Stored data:

+--

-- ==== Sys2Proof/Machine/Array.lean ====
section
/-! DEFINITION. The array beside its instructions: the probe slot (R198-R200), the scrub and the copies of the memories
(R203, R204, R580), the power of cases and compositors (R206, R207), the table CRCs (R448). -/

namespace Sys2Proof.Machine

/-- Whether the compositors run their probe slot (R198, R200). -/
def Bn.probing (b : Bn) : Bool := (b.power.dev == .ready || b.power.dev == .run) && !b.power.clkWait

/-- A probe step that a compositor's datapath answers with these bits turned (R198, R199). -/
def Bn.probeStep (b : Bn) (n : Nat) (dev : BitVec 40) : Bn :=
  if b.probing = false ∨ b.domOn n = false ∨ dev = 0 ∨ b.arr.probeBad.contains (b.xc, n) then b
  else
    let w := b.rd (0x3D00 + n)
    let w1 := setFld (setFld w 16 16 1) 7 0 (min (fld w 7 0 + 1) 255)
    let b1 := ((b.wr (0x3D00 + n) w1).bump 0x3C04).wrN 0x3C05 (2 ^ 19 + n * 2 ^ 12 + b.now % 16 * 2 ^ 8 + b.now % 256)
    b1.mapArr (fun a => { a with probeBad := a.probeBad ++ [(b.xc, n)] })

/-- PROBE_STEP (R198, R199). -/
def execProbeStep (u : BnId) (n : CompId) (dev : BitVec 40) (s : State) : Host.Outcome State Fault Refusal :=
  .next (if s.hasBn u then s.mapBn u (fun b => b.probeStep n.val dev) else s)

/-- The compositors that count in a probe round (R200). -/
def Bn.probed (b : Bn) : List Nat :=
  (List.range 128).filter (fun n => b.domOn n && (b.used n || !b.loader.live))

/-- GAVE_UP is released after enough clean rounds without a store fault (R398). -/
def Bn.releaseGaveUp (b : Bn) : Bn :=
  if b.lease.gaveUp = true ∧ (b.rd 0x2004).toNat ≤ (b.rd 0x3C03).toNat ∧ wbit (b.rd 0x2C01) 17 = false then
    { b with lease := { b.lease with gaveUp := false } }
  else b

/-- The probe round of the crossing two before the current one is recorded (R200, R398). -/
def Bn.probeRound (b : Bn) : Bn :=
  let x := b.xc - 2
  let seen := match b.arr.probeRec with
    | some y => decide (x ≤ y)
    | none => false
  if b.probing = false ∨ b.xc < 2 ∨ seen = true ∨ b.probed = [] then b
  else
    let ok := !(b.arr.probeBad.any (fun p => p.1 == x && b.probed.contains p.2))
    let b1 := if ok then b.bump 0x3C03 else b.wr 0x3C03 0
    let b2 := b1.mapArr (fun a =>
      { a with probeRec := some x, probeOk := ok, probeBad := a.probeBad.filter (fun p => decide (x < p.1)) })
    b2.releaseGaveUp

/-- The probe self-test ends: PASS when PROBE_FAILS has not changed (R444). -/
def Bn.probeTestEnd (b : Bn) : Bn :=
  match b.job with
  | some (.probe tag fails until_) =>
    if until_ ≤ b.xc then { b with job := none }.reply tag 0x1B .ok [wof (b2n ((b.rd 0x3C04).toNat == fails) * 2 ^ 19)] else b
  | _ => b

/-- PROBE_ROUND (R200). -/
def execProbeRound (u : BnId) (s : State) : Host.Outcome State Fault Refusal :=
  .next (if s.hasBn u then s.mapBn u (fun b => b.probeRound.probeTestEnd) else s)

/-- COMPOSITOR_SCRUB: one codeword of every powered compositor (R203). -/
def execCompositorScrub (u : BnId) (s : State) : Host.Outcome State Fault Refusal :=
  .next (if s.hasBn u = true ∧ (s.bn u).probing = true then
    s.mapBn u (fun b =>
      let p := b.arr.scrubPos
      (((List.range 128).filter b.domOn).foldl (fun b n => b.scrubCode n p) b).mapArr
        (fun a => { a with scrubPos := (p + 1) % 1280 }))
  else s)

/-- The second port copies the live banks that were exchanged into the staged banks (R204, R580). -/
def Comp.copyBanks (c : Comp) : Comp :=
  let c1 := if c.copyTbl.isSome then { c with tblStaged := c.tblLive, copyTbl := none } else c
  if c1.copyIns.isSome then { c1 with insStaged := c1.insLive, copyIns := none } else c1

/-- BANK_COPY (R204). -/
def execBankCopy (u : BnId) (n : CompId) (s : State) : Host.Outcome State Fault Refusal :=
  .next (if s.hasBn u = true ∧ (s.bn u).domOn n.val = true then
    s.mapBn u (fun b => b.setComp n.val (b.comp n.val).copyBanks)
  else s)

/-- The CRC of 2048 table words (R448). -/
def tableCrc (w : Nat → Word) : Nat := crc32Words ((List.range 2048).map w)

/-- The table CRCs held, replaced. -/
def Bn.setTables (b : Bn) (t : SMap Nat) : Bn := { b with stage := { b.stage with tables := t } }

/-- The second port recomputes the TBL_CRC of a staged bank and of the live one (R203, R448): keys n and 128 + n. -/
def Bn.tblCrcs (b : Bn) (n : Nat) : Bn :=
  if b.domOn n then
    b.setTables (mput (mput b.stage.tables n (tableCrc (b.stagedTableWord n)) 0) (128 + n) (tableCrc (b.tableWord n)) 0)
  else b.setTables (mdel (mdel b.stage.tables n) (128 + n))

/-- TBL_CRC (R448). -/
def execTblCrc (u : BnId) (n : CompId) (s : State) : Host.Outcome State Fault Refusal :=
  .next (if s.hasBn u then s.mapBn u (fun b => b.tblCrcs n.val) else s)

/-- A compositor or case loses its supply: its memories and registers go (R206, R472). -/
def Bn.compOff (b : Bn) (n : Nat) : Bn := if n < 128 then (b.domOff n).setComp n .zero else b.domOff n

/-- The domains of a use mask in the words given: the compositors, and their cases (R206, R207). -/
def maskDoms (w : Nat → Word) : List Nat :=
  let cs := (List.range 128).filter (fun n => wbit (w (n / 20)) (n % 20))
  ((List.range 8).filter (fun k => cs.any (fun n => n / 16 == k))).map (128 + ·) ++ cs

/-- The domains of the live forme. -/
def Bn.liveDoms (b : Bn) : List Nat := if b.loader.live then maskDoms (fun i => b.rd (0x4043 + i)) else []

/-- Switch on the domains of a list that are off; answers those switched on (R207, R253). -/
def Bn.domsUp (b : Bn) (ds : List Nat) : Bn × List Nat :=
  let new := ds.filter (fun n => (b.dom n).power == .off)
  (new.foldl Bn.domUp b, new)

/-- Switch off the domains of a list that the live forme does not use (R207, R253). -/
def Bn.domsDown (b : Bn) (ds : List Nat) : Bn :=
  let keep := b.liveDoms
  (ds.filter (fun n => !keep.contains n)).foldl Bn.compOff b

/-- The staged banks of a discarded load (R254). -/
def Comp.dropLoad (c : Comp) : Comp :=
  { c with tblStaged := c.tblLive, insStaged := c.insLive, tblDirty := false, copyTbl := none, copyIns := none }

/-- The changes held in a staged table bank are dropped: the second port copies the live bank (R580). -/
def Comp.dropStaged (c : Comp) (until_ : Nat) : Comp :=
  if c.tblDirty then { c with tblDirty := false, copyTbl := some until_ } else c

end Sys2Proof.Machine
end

+--

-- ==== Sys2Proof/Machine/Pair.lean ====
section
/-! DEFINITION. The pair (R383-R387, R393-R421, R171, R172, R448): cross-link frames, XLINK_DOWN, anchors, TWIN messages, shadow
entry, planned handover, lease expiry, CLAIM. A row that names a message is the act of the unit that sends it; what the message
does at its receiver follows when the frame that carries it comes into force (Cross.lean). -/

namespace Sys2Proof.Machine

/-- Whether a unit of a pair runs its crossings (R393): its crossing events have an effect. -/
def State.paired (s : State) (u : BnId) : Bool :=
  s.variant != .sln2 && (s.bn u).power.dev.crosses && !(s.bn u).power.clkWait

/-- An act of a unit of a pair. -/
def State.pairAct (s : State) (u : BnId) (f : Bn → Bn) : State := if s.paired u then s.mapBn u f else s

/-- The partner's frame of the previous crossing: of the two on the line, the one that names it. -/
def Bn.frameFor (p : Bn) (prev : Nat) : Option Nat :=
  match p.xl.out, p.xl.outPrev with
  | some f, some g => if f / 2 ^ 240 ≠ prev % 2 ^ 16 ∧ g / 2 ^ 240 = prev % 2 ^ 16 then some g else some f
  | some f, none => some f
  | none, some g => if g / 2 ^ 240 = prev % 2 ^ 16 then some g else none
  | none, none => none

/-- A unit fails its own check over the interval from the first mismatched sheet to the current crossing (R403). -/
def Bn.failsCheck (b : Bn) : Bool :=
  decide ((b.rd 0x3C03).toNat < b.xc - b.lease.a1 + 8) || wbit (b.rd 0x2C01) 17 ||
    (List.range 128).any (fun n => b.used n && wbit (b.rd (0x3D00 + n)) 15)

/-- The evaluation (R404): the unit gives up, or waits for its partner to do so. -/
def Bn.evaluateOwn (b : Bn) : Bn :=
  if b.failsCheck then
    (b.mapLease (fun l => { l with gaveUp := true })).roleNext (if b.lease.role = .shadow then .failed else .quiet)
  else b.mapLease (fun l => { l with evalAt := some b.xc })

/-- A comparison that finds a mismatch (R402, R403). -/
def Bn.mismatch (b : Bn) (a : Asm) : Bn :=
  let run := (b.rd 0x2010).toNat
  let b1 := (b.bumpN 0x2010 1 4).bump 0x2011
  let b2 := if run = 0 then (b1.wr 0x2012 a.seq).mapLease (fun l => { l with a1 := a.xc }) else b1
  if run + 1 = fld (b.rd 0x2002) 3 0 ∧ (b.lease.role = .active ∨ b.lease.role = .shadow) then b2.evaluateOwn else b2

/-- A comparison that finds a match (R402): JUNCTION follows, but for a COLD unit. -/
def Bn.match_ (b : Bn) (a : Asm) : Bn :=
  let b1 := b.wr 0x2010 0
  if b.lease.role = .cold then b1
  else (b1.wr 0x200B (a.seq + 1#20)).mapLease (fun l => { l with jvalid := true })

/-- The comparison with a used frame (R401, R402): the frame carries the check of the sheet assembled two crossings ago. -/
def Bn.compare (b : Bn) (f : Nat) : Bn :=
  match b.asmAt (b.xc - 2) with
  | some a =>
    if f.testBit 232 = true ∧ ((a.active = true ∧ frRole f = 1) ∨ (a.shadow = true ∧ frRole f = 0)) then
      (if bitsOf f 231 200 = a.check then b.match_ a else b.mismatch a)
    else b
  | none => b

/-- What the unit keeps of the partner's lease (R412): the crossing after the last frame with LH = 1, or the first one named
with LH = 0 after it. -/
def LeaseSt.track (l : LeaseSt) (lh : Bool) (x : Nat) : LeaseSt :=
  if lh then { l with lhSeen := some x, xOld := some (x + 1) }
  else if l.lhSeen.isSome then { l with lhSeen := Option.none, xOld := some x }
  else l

+--

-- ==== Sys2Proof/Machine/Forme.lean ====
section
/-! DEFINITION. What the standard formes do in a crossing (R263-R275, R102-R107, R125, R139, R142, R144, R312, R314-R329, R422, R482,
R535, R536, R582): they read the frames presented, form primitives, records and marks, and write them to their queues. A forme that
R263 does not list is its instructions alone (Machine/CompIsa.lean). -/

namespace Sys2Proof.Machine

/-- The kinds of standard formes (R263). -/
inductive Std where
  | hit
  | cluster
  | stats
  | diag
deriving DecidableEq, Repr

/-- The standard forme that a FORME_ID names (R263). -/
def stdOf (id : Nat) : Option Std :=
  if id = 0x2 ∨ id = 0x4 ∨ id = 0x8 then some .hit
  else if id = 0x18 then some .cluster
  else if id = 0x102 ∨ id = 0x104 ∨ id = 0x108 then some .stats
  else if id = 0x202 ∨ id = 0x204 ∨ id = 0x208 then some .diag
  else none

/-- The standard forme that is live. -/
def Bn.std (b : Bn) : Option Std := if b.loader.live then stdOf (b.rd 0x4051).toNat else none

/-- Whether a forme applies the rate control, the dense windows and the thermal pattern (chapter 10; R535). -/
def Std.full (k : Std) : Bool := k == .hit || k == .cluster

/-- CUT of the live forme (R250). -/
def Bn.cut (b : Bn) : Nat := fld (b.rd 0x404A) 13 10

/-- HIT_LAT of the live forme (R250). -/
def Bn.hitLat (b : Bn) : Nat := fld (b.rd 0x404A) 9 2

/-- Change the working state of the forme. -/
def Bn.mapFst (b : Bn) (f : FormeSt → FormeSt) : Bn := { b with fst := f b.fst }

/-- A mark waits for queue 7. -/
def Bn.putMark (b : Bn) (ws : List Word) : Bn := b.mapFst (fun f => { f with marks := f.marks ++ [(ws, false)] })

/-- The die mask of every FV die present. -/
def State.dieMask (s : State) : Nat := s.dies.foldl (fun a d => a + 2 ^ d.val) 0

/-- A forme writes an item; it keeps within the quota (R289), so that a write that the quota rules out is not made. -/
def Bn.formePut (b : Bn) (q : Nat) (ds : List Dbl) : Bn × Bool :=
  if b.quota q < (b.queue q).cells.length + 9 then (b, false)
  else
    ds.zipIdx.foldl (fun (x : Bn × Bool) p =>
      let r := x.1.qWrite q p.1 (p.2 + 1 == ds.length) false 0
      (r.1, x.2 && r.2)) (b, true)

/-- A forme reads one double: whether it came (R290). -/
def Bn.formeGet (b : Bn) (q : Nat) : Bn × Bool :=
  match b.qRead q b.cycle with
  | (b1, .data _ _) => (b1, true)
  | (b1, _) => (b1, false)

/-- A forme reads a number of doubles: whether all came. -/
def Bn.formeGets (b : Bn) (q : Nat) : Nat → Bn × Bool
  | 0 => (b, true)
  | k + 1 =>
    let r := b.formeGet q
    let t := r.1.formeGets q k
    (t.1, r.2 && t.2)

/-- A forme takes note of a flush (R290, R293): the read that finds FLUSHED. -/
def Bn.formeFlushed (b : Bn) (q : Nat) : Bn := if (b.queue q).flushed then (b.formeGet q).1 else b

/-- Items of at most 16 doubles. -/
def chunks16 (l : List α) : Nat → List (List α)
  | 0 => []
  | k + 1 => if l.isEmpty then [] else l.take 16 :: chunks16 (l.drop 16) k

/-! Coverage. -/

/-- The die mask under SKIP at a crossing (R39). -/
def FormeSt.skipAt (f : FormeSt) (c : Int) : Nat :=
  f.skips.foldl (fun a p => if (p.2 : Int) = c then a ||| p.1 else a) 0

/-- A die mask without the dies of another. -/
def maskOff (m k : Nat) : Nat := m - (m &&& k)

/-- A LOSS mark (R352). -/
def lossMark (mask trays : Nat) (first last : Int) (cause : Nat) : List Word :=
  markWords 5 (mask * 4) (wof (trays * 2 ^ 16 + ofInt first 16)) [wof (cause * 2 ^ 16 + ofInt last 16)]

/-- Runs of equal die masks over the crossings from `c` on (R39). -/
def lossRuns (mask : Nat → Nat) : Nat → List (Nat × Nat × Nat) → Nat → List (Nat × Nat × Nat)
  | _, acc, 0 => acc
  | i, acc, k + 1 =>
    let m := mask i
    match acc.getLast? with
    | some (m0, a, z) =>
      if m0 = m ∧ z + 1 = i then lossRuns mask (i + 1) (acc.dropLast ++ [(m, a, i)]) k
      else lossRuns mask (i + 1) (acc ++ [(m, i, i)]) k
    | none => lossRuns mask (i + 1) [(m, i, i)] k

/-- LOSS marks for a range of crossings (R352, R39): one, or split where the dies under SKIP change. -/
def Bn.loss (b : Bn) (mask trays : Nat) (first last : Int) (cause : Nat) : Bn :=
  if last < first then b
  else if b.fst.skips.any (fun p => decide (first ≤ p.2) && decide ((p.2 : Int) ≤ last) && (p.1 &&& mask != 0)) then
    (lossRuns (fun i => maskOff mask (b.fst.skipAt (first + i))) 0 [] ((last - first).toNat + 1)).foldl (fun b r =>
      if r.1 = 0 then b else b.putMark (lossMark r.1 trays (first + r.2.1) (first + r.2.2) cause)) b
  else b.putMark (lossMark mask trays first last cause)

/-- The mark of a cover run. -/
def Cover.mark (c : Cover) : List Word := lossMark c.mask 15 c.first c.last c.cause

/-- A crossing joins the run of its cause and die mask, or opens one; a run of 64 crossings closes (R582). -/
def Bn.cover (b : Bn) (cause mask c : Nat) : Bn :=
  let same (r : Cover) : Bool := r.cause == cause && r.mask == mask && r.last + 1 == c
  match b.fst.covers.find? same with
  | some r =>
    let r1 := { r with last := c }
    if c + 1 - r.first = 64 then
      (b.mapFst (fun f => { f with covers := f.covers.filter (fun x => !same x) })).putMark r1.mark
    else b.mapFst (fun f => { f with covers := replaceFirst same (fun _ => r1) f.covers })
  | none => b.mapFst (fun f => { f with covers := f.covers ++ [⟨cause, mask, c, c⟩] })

+--

Requirement →
Using the records above, set down exactly the lines from the one with "def execTblCrc (u" through the one with "live forme. -/", inclusive, and nothing more.

Result of this task →
def execTblCrc (u : BnId) (n : CompId) (s : State) : Host.Outcome State Fault Refusal :=
  .next (if s.hasBn u then s.mapBn u (fun b => b.tblCrcs n.val) else s)

/-- A compositor or case loses its supply: its memories and registers go (R206, R472). -/
def Bn.compOff (b : Bn) (n : Nat) : Bn := if n < 128 then (b.domOff n).setComp n .zero else b.domOff n

/-- The domains of a use mask in the words given: the compositors, and their cases (R206, R207). -/
def maskDoms (w : Nat → Word) : List Nat :=
  let cs := (List.range 128).filter (fun n => wbit (w (n / 20)) (n % 20))
  ((List.range 8).filter (fun k => cs.any (fun n => n / 16 == k))).map (128 + ·) ++ cs

/-- The domains of the live forme. -/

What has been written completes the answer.